Произнесенная с пародийно-еврейскими интонациями, эта фраза должна была дополнительно рассердить Финклера. Либор знал, что он ненавидит такие вещи. Финклер называл это «mauscheln»,
[30]
подразумевая тайный жаргон, который нервировал добропорядочных немецких евреев в ту пору, когда они старались не выпячивать свою еврейскость, чтобы не раздражать добропорядочных немцев. К той же категории он относил и эксцентричные выходки своего отца.
— У меня нет приятелей-антисемитов, — сказал Финклер.
Либор скривил лицо до такой степени, что оно стало напоминать средневековую маску дьявола. Не хватало только рогов.
— Я говорю об этих евреях-антисемитах.
— Ну вот, пошло-поехало. Всякий еврей, который не разделяет твоих убеждений, сразу становится антисемитом. Это глупо, Либор, выискивать антисемитов среди евреев. Не просто глупо — это безнравственно!
— Не будь таким kochedik,
[31]
я ведь говорю правду. В конце концов, именно евреи изобрели антисемитизм.
— Знаю-знаю, «еврейская ненависть к себе» и так далее…
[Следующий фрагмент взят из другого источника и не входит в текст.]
/-- TOTALS_READ answers a page from a held snapshot, from one it takes with freeze set while the shift is OPEN or on BREAK, or live; the read that completes
the three marks releases the snapshot (R105, R106). TOTALS_THAW releases it (R107). REPORT_READ answers a page of a held report and changes nothing
(R109). A page above 2 is REFUSED with RANGE by both reads (R105, R109). REPORT_DROP removes the oldest report if its number matches (R110). -/
def Obligations.TotalsAndReports : Prop :=
  (∀ (a : Arrival) (s : State) (n : Byte),
    3 ≤ n.toNat →
      (s.takes a .totalsRead → ∀ freeze : Bool,
        exec (.totalsRead a [n, flag freeze]) s = .next (s.answered a (refusedReply a .totalsRead .range)))
      ∧ (s.takes a .reportRead → ∀ k : Byte,
        exec (.reportRead a [k, n]) s = .next (s.answered a (refusedReply a .reportRead .range))))
  ∧ ∀ (a : Arrival) (s : State) (n : Byte) (page : Fin 3),
    n.toNat = page.val →
      (s.takes a .totalsRead →
        (∀ x (freeze : Bool), s.shift.snapshot = some x →
          let all := (x.read0 || page == 0) && (x.read1 || page == 1) && (x.read2 || page == 2)
          exec (.totalsRead a [n, flag freeze]) s =
            .next (State.answered
              { s with shift := { s.shift with
                  snapshot := if all then none else some ⟨x.pages, x.read0 || page == 0, x.read1 || page == 1, x.read2 || page == 2⟩ } }
              a (doneReply a .totalsRead (pageBytes .snapshot 0 x.pages page))))
        ∧ (s.shift.snapshot = none → s.shift.state ≠ .closed →
          exec (.totalsRead a [n, 1]) s =
            .next (State.answered
              { s with shift := { s.shift with snapshot := some ⟨s.livePages, page == 0, page == 1, page == 2⟩ } }
              a (doneReply a .totalsRead (pageBytes .snapshot 0 s.livePages page))))
        ∧ (∀ freeze : Bool, s.shift.snapshot = none → s.shift.state = .closed ∨ freeze = false →
          exec (.totalsRead a [n, flag freeze]) s =
            .next (s.answered a (doneReply a .totalsRead (pageBytes .live 0 s.livePages page)))))
      ∧ (s.takes a .totalsThaw →
        exec (.totalsThaw a []) s =
          .next (State.answered { s with shift := { s.shift with snapshot := none } } a
            (doneReply a .totalsThaw [flag s.shift.snapshot.isSome])))
      ∧ (s.takes a .reportRead → ∀ k : Byte,
        (∀ p, s.shift.reports[k.toNat]? = some p → k.toNat ≤ 7 →
          exec (.reportRead a [k, n]) s =
            .next (s.answered a (doneReply a .reportRead (pageBytes .report s.shift.reports.length p page))))
        ∧ (s.shift.reports.length ≤ k.toNat → k.toNat ≤ 7 →
          exec (.reportRead a [k, n]) s = .next (s.answered a (refusedReply a .reportRead .notFound)))
        ∧ (7 < k.toNat → exec (.reportRead a [k, n]) s = .next (s.answered a (refusedReply a .reportRead .range))))
      ∧ (s.takes a .reportDrop → ∀ hi lo : Byte,
        (s.shift.reports = [] → exec (.reportDrop a [hi, lo]) s = .next (s.answered a (refusedReply a .reportDrop .notFound)))
        ∧ ∀ p rest, s.shift.reports = p :: rest →
          (p.number ≠ num [hi, lo] → exec (.reportDrop a [hi, lo]) s = .next (s.answered a (refusedReply a .reportDrop .mismatch)))
          ∧ (p.number = num [hi, lo] →
            exec (.reportDrop a [hi, lo]) s =
              .next (State.answered { s with shift := { s.shift with reports := rest } } a
                (doneReply a .reportDrop [byte rest.length]))))

/-! ### The sign -/

/-- VIEW_SET, IMAGE_SET, STRIPES_SET and BLOCK_SET write their entry whole and change nothing else; they are REFUSED with RANGE for an image base or index
above 7, a count above 8, a stripe wider than 80 (naming the first such), a length of 0 or above 16 (R117, R119, R120, R121). SIGN_READ answers an
entry as held, to C and D alike, and RANGE outside the tables (R126); that the stripes are eight pairs without a count byte is the model's choice
(notes/assumptions/16.md). -/
def Obligations.SignTables : Prop :=
  ∀ (a : Arrival) (s : State),
    let wrote (r : RequestName) (x : SignUnit) : Host.Outcome State Fault Refusal :=
      .next (State.answered { s with sign := x } a (doneReply a r []))
    let range (r : RequestName) : Host.Outcome State Fault Refusal := .next (s.answered a (refusedReply a r .range))
    (s.takes a .viewSet →
      ∀ (mode : SignMode) (source : PanelSource) (base : Byte) (an : Animation) (t : TimerId) (ti : Bool) (l0 l1 l2 l3 : LampProgram),
        let args := [enc SignMode.all mode, enc PanelSource.all source, base, enc Animation.all an, enc TimerId.all t, flag ti,
          enc LampProgram.all l0, enc LampProgram.all l1, enc LampProgram.all l2, enc LampProgram.all l3]
        (base.toNat ≤ 7 →
          exec (.viewSet a args) s = wrote .viewSet { s.sign with
            views := s.sign.views.set mode.index ⟨source, base.toNat, an, t, ti, #v[l0, l1, l2, l3]⟩ })
        ∧ (7 < base.toNat → exec (.viewSet a args) s = range .viewSet))
    ∧ (s.takes a .imageSet → ∀ columns : List Byte, columns.length = 80 →
      (∀ i : Fin 8, exec (.imageSet a (byte i.val :: columns)) s =
        wrote .imageSet { s.sign with images := s.sign.images.set i columns })
      ∧ ∀ n : Byte, 8 ≤ n.toNat → exec (.imageSet a (n :: columns)) s = range .imageSet)
    ∧ (s.takes a .stripesSet → ∀ pairs : List Stripe, (∀ x ∈ pairs, x.width ≤ 255) → pairs.length ≤ 99 →
      let args := byte pairs.length :: pairs.flatMap fun x => [byte x.width, x.column]
      (pairs.length ≤ 8 → (∀ x ∈ pairs, x.width ≤ 80) →
        exec (.stripesSet a args) s =
          wrote .stripesSet { s.sign with stripes := Vector.ofFn fun i : Fin 8 => pairs.getD i.val ⟨0, 0⟩ })
      ∧ (8 < pairs.length → exec (.stripesSet a args) s = range .stripesSet)
      ∧ ∀ before x after, pairs = before ++ x :: after → pairs.length ≤ 8 → (∀ y ∈ before, y.width ≤ 80) → 80 < x.width →
        exec (.stripesSet a args) s = .next (s.answered a (replyFrame a.tag RequestName.stripesSet.code
          (.refused .range (0, byte before.length)))))
    ∧ (s.takes a .blockSet → ∀ bytes : List Byte, bytes.length ≤ 198 →
      (1 ≤ bytes.length → bytes.length ≤ 16 →
        exec (.blockSet a (byte bytes.length :: bytes)) s = wrote .blockSet { s.sign with block := bytes })
      ∧ (bytes.length = 0 ∨ 16 < bytes.length → exec (.blockSet a (byte bytes.length :: bytes)) s = range .blockSet))
    ∧ (s.takes a .signRead →
      let reads (table n : Byte) (fields : List Byte) : Prop :=
        exec (.signRead a [table, n]) s = .next (s.answered a (doneReply a .signRead fields))
      (∀ i : Fin 5, reads 0 (byte i.val) (viewBytes s.sign.views[i])) ∧ (∀ i : Fin 8, reads 1 (byte i.val) s.sign.images[i])
      ∧ reads 2 0 (s.sign.stripes.toList.flatMap fun x => [byte x.width, x.column])
      ∧ reads 3 0 (byte s.sign.block.length :: s.sign.block)
      ∧ ∀ table n : Byte, (table = 0 ∧ 5 ≤ n.toNat) ∨ (table = 1 ∧ 8 ≤ n.toNat) ∨ ((table = 2 ∨ table = 3) ∧ n ≠ 0) →
        exec (.signRead a [table, n]) s = range .signRead)
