/-! ### Discards and copies -/

@[simp] theorem reportDiscard_tariff (q : Port) (r : DiscardReason) (n : Option Port) (k : Byte) (report parked : Bool) (s : State) : (reportDiscard q r n k report parked s).tariff = s.tariff := by
  unfold reportDiscard; split <;> rfl
@[simp] theorem reportDiscard_fare (q : Port) (r : DiscardReason) (n : Option Port) (k : Byte) (report parked : Bool) (s : State) : (reportDiscard q r n k report parked s).fare = s.fare := by
  unfold reportDiscard; split <;> rfl
@[simp] theorem reportDiscard_milestone (q : Port) (r : DiscardReason) (n : Option Port) (k : Byte) (report parked : Bool) (s : State) : (reportDiscard q r n k report parked s).milestone = s.milestone := by
  unfold reportDiscard; split <;> rfl
@[simp] theorem reportDiscard_payment (q : Port) (r : DiscardReason) (n : Option Port) (k : Byte) (report parked : Bool) (s : State) : (reportDiscard q r n k report parked s).payment = s.payment := by
  unfold reportDiscard; split <;> rfl
@[simp] theorem reportDiscard_shift (q : Port) (r : DiscardReason) (n : Option Port) (k : Byte) (report parked : Bool) (s : State) : (reportDiscard q r n k report parked s).shift = s.shift := by
  unfold reportDiscard; split <;> rfl
@[simp] theorem reportDiscard_sign (q : Port) (r : DiscardReason) (n : Option Port) (k : Byte) (report parked : Bool) (s : State) : (reportDiscard q r n k report parked s).sign = s.sign := by
  unfold reportDiscard; split <;> rfl
@[simp] theorem reportDiscard_cadence (q : Port) (r : DiscardReason) (n : Option Port) (k : Byte) (report parked : Bool) (s : State) : (reportDiscard q r n k report parked s).cadence = s.cadence := by
  unfold reportDiscard; split <;> rfl
@[simp] theorem reportDiscard_intercom (q : Port) (r : DiscardReason) (n : Option Port) (k : Byte) (report parked : Bool) (s : State) : (reportDiscard q r n k report parked s).intercom = s.intercom := by
  unfold reportDiscard; split <;> rfl
@[simp] theorem reportDiscard_power (q : Port) (r : DiscardReason) (n : Option Port) (k : Byte) (report parked : Bool) (s : State) : (reportDiscard q r n k report parked s).power = s.power := by
  unfold reportDiscard; split <;> rfl
@[simp] theorem reportDiscard_pending (q : Port) (r : DiscardReason) (n : Option Port) (k : Byte) (report parked : Bool) (s : State) : (reportDiscard q r n k report parked s).pending = s.pending := by
  unfold reportDiscard; split <;> rfl
@[simp] theorem discardAtIngress_tariff (q : Port) (r : DiscardReason) (f : Frame) (parked : Bool) (s : State) : (discardAtIngress q r f parked s).tariff = s.tariff := by
  simp [discardAtIngress]
@[simp] theorem discardAtIngress_fare (q : Port) (r : DiscardReason) (f : Frame) (parked : Bool) (s : State) : (discardAtIngress q r f parked s).fare = s.fare := by
  simp [discardAtIngress]
@[simp] theorem discardAtIngress_milestone (q : Port) (r : DiscardReason) (f : Frame) (parked : Bool) (s : State) : (discardAtIngress q r f parked s).milestone = s.milestone := by
  simp [discardAtIngress]
@[simp] theorem discardAtIngress_payment (q : Port) (r : DiscardReason) (f : Frame) (parked : Bool) (s : State) : (discardAtIngress q r f parked s).payment = s.payment := by
  simp [discardAtIngress]
@[simp] theorem discardAtIngress_shift (q : Port) (r : DiscardReason) (f : Frame) (parked : Bool) (s : State) : (discardAtIngress q r f parked s).shift = s.shift := by
  simp [discardAtIngress]
@[simp] theorem discardAtIngress_sign (q : Port) (r : DiscardReason) (f : Frame) (parked : Bool) (s : State) : (discardAtIngress q r f parked s).sign = s.sign := by
  simp [discardAtIngress]
@[simp] theorem discardAtIngress_cadence (q : Port) (r : DiscardReason) (f : Frame) (parked : Bool) (s : State) : (discardAtIngress q r f parked s).cadence = s.cadence := by
  simp [discardAtIngress]
@[simp] theorem discardAtIngress_intercom (q : Port) (r : DiscardReason) (f : Frame) (parked : Bool) (s : State) : (discardAtIngress q r f parked s).intercom = s.intercom := by
  simp [discardAtIngress]
@[simp] theorem discardAtIngress_power (q : Port) (r : DiscardReason) (f : Frame) (parked : Bool) (s : State) : (discardAtIngress q r f parked s).power = s.power := by
  simp [discardAtIngress]
@[simp] theorem discardAtIngress_pending (q : Port) (r : DiscardReason) (f : Frame) (parked : Bool) (s : State) : (discardAtIngress q r f parked s).pending = s.pending := by
  simp [discardAtIngress]
@[simp] theorem placeCopy_tariff (i q : Port) (f : Frame) (report parked : Bool) (s : State) : (placeCopy i q f report parked s).tariff = s.tariff := by
  unfold placeCopy; dsimp only; split <;> simp
@[simp] theorem placeCopy_fare (i q : Port) (f : Frame) (report parked : Bool) (s : State) : (placeCopy i q f report parked s).fare = s.fare := by
  unfold placeCopy; dsimp only; split <;> simp
@[simp] theorem placeCopy_milestone (i q : Port) (f : Frame) (report parked : Bool) (s : State) : (placeCopy i q f report parked s).milestone = s.milestone := by
  unfold placeCopy; dsimp only; split <;> simp
@[simp] theorem placeCopy_payment (i q : Port) (f : Frame) (report parked : Bool) (s : State) : (placeCopy i q f report parked s).payment = s.payment := by
  unfold placeCopy; dsimp only; split <;> simp
@[simp] theorem placeCopy_shift (i q : Port) (f : Frame) (report parked : Bool) (s : State) : (placeCopy i q f report parked s).shift = s.shift := by
  unfold placeCopy; dsimp only; split <;> simp
@[simp] theorem placeCopy_sign (i q : Port) (f : Frame) (report parked : Bool) (s : State) : (placeCopy i q f report parked s).sign = s.sign := by
  unfold placeCopy; dsimp only; split <;> simp
@[simp] theorem placeCopy_cadence (i q : Port) (f : Frame) (report parked : Bool) (s : State) : (placeCopy i q f report parked s).cadence = s.cadence := by
  unfold placeCopy; dsimp only; split <;> simp
@[simp] theorem placeCopy_intercom (i q : Port) (f : Frame) (report parked : Bool) (s : State) : (placeCopy i q f report parked s).intercom = s.intercom := by
  unfold placeCopy; dsimp only; split <;> simp
@[simp] theorem placeCopy_power (i q : Port) (f : Frame) (report parked : Bool) (s : State) : (placeCopy i q f report parked s).power = s.power := by
  unfold placeCopy; dsimp only; split <;> simp
@[simp] theorem placeCopy_pending (i q : Port) (f : Frame) (report parked : Bool) (s : State) : (placeCopy i q f report parked s).pending = s.pending := by
  unfold placeCopy; dsimp only; split <;> simp
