-- ==== Sys2Proof/Laws/Frames.lean ====
section
/-! SUPPORT. What each event of the blocks leaves as it was: one lemma for each block of `State` that the event does not reach. -/

namespace Sys2Proof.Machine

/-- A fold keeps what each of its steps keeps. -/
theorem foldl_keeps {α β γ : Type} (g : β → γ) (f : β → α → β) (h : ∀ b a, g (f b a) = g b) (xs : List α) (b : β) :
    g (xs.foldl f b) = g b := by
  induction xs generalizing b with
  | nil => rfl
  | cons x xs ih => rw [List.foldl_cons, ih, h]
— А по-твоему, это не так? Что скажешь о святом Павле, который не успокоился со своим еврейским зудом, пока не настроил против евреев полмира?
— Я скажу: «Спасибо, Павел, за то, что расширил рамки дискуссии».
— Ты называешь это расширением? Вспомни: «Тесны врата…»
[32]
— Это сказал Иисус, а не Павел.
— Иисусу приписали эти слова евреи, уже основательно обработанные Павлом. Он не смог взять власть над нами во плоти и тогда воззвал к душам. Ты на свой манер делаешь то же самое. Ты стыдишься своей еврейской плоти. Это rachmones
[33]
к самому себе. Если ты еврей, это еще не значит, что ты чудовище.
— А я и не считаю себя чудовищем. Я даже тебя не считаю чудовищем. Я стыжусь еврейских — нет, израйильских деяний.
— Ну вот, пошло-поехало.
— Можно подумать, одним только евреям свойственно критиковать деяния собственной нации.
— Нет, конечно, но только евреям свойственно этого стыдиться. Вот такой у нас shtick.
[34]
Никто не умеет делать это лучше, чем мы. Уж мы-то хорошо изучили свои слабые места. Мы долго в этом упражнялись и точно знаем, в какое место больнее всего бить.
— Значит, ты все-таки признаешь наличие слабых мест?
И старый спор пошел по новому кругу.
Позже, попрощавшись с Либором, Финклер вошел в спальню и открыл платяной шкаф покойной жены. Он ничего оттуда не убирал. Ряды платьев на вешалках были повествованием об их совместной жизни — он вспомнил, как она, тонкая, изящная и жадная до светских развлечений, появлялась на приемах и головы мужчин тотчас поворачивались в их сторону, а он гордился женой, воспринимая ее как некое остро отточенное оружие у себя под боком.